CausalExplain - A library to infer causal-effect relationships from tabular data

'CausalExplain' is a library that implements methods to extract the causal graph, from tabular data, specifically the ReX method, and other compared methods like GES, PC, FCI, LiNGAM, CAM, and NOTEARS. At present, the public, supported path is centered on ReX and the more complete comparison methods; the PC and CAM implementations remain in the repository for research/reference purposes but are not supported as production-ready public APIs.

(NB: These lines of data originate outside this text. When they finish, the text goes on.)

/-! ### `setSt` -/

@[simp] theorem State.setSt_v (s : State) (b : Byte) : (s.setSt b).v = s.v := rfl
@[simp] theorem State.setSt_i (s : State) (b : Byte) : (s.setSt b).i = s.i := rfl
@[simp] theorem State.setSt_pc (s : State) (b : Byte) : (s.setSt b).pc = s.pc := rfl
@[simp] theorem State.setSt_sp (s : State) (b : Byte) : (s.setSt b).sp = s.sp := rfl
@[simp] theorem State.setSt_stack (s : State) (b : Byte) : (s.setSt b).stack = s.stack := rfl
@[simp] theorem State.setSt_dt (s : State) (b : Byte) : (s.setSt b).dt = s.dt := rfl
@[simp] theorem State.setSt_st (s : State) (b : Byte) : (s.setSt b).st = b := rfl
@[simp] theorem State.setSt_fb (s : State) (b : Byte) : (s.setSt b).fb = s.fb := rfl
@[simp] theorem State.setSt_key (s : State) (b : Byte) : (s.setSt b).key = s.key := rfl
@[simp] theorem State.setSt_waitArmed (s : State) (b : Byte) : (s.setSt b).waitArmed = s.waitArmed := rfl
@[simp] theorem State.setSt_keyEvents (s : State) (b : Byte) : (s.setSt b).keyEvents = s.keyEvents := rfl
@[simp] theorem State.setSt_bp (s : State) (b : Byte) : (s.setSt b).bp = s.bp := rfl
@[simp] theorem State.setSt_mode (s : State) (b : Byte) : (s.setSt b).mode = s.mode := rfl
@[simp] theorem State.setSt_fault (s : State) (b : Byte) : (s.setSt b).fault = s.fault := rfl
@[simp] theorem State.setSt_mem (s : State) (b : Byte) : (s.setSt b).mem = s.mem := rfl
@[simp] theorem State.setSt_params (s : State) (b : Byte) : (s.setSt b).params = s.params := rfl
@[simp] theorem State.setSt_rngDraws (s : State) (b : Byte) : (s.setSt b).rngDraws = s.rngDraws := rfl
@[simp] theorem State.setSt_reg (s : State) (b : Byte) (q : RegName) : (s.setSt b).reg q = s.reg q := rfl
@[simp] theorem State.setSt_byteAt (s : State) (b : Byte) (n : Nat) : (s.setSt b).byteAt n = s.byteAt n := rfl

/-! ### `writeBlock` -/

@[simp] theorem State.writeBlock_v (s : State) (a : Nat) (bs : List Byte) : (s.writeBlock a bs).v = s.v := rfl
@[simp] theorem State.writeBlock_i (s : State) (a : Nat) (bs : List Byte) : (s.writeBlock a bs).i = s.i := rfl
@[simp] theorem State.writeBlock_pc (s : State) (a : Nat) (bs : List Byte) : (s.writeBlock a bs).pc = s.pc := rfl
@[simp] theorem State.writeBlock_sp (s : State) (a : Nat) (bs : List Byte) : (s.writeBlock a bs).sp = s.sp := rfl
@[simp] theorem State.writeBlock_stack (s : State) (a : Nat) (bs : List Byte) : (s.writeBlock a bs).stack = s.stack := rfl
@[simp] theorem State.writeBlock_dt (s : State) (a : Nat) (bs : List Byte) : (s.writeBlock a bs).dt = s.dt := rfl
@[simp] theorem State.writeBlock_st (s : State) (a : Nat) (bs : List Byte) : (s.writeBlock a bs).st = s.st := rfl
@[simp] theorem State.writeBlock_fb (s : State) (a : Nat) (bs : List Byte) : (s.writeBlock a bs).fb = s.fb := rfl
@[simp] theorem State.writeBlock_key (s : State) (a : Nat) (bs : List Byte) : (s.writeBlock a bs).key = s.key := rfl
@[simp] theorem State.writeBlock_waitArmed (s : State) (a : Nat) (bs : List Byte) : (s.writeBlock a bs).waitArmed = s.waitArmed := rfl
@[simp] theorem State.writeBlock_keyEvents (s : State) (a : Nat) (bs : List Byte) : (s.writeBlock a bs).keyEvents = s.keyEvents := rfl
@[simp] theorem State.writeBlock_bp (s : State) (a : Nat) (bs : List Byte) : (s.writeBlock a bs).bp = s.bp := rfl
@[simp] theorem State.writeBlock_mode (s : State) (a : Nat) (bs : List Byte) : (s.writeBlock a bs).mode = s.mode := rfl
@[simp] theorem State.writeBlock_fault (s : State) (a : Nat) (bs : List Byte) : (s.writeBlock a bs).fault = s.fault := rfl
@[simp] theorem State.writeBlock_mem (s : State) (a : Nat) (bs : List Byte) : (s.writeBlock a bs).mem = Memory.putAll s.params s.mem a bs := rfl
@[simp] theorem State.writeBlock_params (s : State) (a : Nat) (bs : List Byte) : (s.writeBlock a bs).params = s.params := rfl
@[simp] theorem State.writeBlock_rngDraws (s : State) (a : Nat) (bs : List Byte) : (s.writeBlock a bs).rngDraws = s.rngDraws := rfl
@[simp] theorem State.writeBlock_reg (s : State) (a : Nat) (bs : List Byte) (q : RegName) : (s.writeBlock a bs).reg q = s.reg q := rfl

This repository contains the implementation of ReX and all necessary tools to reproduce the results presented in our accompanying paper. ReX supports diverse data generation processes, including non-linear and additive noise models, and has demonstrated robust performance on synthetic and real-world datasets.

About ReX

ReX is a causal discovery method that leverages machine learning (ML) models coupled with explainability techniques, specifically Shapley values, to identify and interpret significant causal relationships among variables. Comparative evaluations on synthetic datasets comprising tabular data reveal that ReX outperforms state-of-the-art causal discovery methods across diverse data generation processes, including non-linear and additive noise models. Moreover, ReX was tested on the Sachs single-cell protein-signaling dataset, achieving a precision of 0.952 and recovering key causal relationships with no incorrect edges. Taking together, these results showcase ReX's effectiveness in accurately recovering true causal structures while minimizing false positive predictions, its robustness across diverse datasets, and its applicability to real-world problems. By combining ML and explainability techniques with causal discovery, ReX bridges the gap between predictive modeling and causal inference, offering an effective tool for understanding complex causal structures.

ReX Schema

Our experimental results, conducted on five families of synthetic datasets with varying complexity, demonstrate that REX consistently recovers true causal relationships with high precision while minimizing false positives and orientation errors, comparing favorably to existing methods. Additionally, REX was tested on the Sachs single-cell protein-signaling dataset (Sachs et al., 2005), achieving a competitive performance with no false positives and recovering important causal relationships. This further validates the applicability of REX to real-world datasets, highlighting its robustness across different types of data.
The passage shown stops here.